The company also re-opened the New Providence A&P store with expansive departments offering a wide selection of fresh and gourmet foods, a full-service bakery and floral department and an expansive center store department with a complete line of specialty items for children and pets. The remodels with additional departments attract more consumers and offer cross selling opportunities, therefore contributing incrementally to the sales increase. These additional services will also help the company differentiate itself from its competitors.
Economic downturn in US affects consumer spending
The US, the world’s largest economy, shrank 4.1% from the fourth quarter of 2007 to the second quarter of 2009. Household spending fell 1.2% in 2009, twice as much as previously projected and the biggest decline since 1942. The US economy slowed in the second quarter of 2010 as scarcity of jobs eroded consumer spending. GDP in the second quarter of 2010 grew at a 2.4% annual rate less than forecast. Consumer spending, which accounts for about 70% of the economy, rose at a 1.6% pace in the second quarter, compared with a 1.9% rate in the first quarter of 2010. Job gains have been slow to take hold, curbing household purchases.
US retail sales rose a meager 0.1% in July 2010 from June 2010, according to industry watchers. In addition, the US economy grew 2.6% in the third quarter of 2010. The World Bank forecasts the US economy to grow at a sluggish rate of 2.8% in 2011. High unemployment rate which is estimated to reach 10%, sluggish wage gains and credit crunch are all expected to keep consumers relatively cautious. The unemployment rate remained significantly high at 9.4% towards the end of 2010. Rising unemployment further reduces the consumer spending as customers feel unsecured. Thus, slowdown in US economy would depress purchasing power of consumers which could result in a decline in sales of the company.

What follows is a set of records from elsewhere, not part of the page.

-- ==== Sys2Proof/Machine/Core.lean ====
section
/-! DEFINITION. The machine as the host runs it. -/

def Sys2Proof.core : Host.Core := {
  State := Sys2Proof.Machine.State
  Fault := Sys2Proof.Machine.Fault
  Refusal := Sys2Proof.Machine.Refusal
  step := Sys2Proof.Machine.step
  reset := Sys2Proof.Machine.State.reset }
end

A&P conducts its retail merchandise business under highly competitive conditions. Although A&P is a large regional department store chain company, it has numerous competitors at the national and local level that competes with its individual stores, including specialty, off-price, discount, and internet and mail-order retailers. Competition is characterized by many factors including location, reputation, fashion, merchandise assortment, advertising, price, quality, service and credit availability. A&P anticipates intense competition to continue with focus on pricing. Some of the company’s competitors have substantially larger marketing budgets, which may provide them with a competitive advantage. If A&P is unable to maintain its competitive position, it could experience downward pressure on prices, lower demand for products, reduced margins, the inability to take advantage of new business opportunities and the loss of market share.
Rising labor wages in the US likely to increase the operating cost In recent times, tight labor markets, increased overtime and government mandated increases in minimum wages resulted in an increase in labor costs, which could materially impact the company’s results of operation. The Fair Labor Standards Act (FLSA) has increased the federal minimum wage rate in the US from $6.55 an hour in July 2008 to $7.25 an hour in July 2009. This was further increased to $8.25 an hour in July 2010, revising the labor rates for the fourth year in a row. Many states also have minimum wage laws. If an employee is subject to both state and federal minimum wage laws, the employee is entitled to the higher minimum wage. Increased labor costs could increase the operating costs for the company.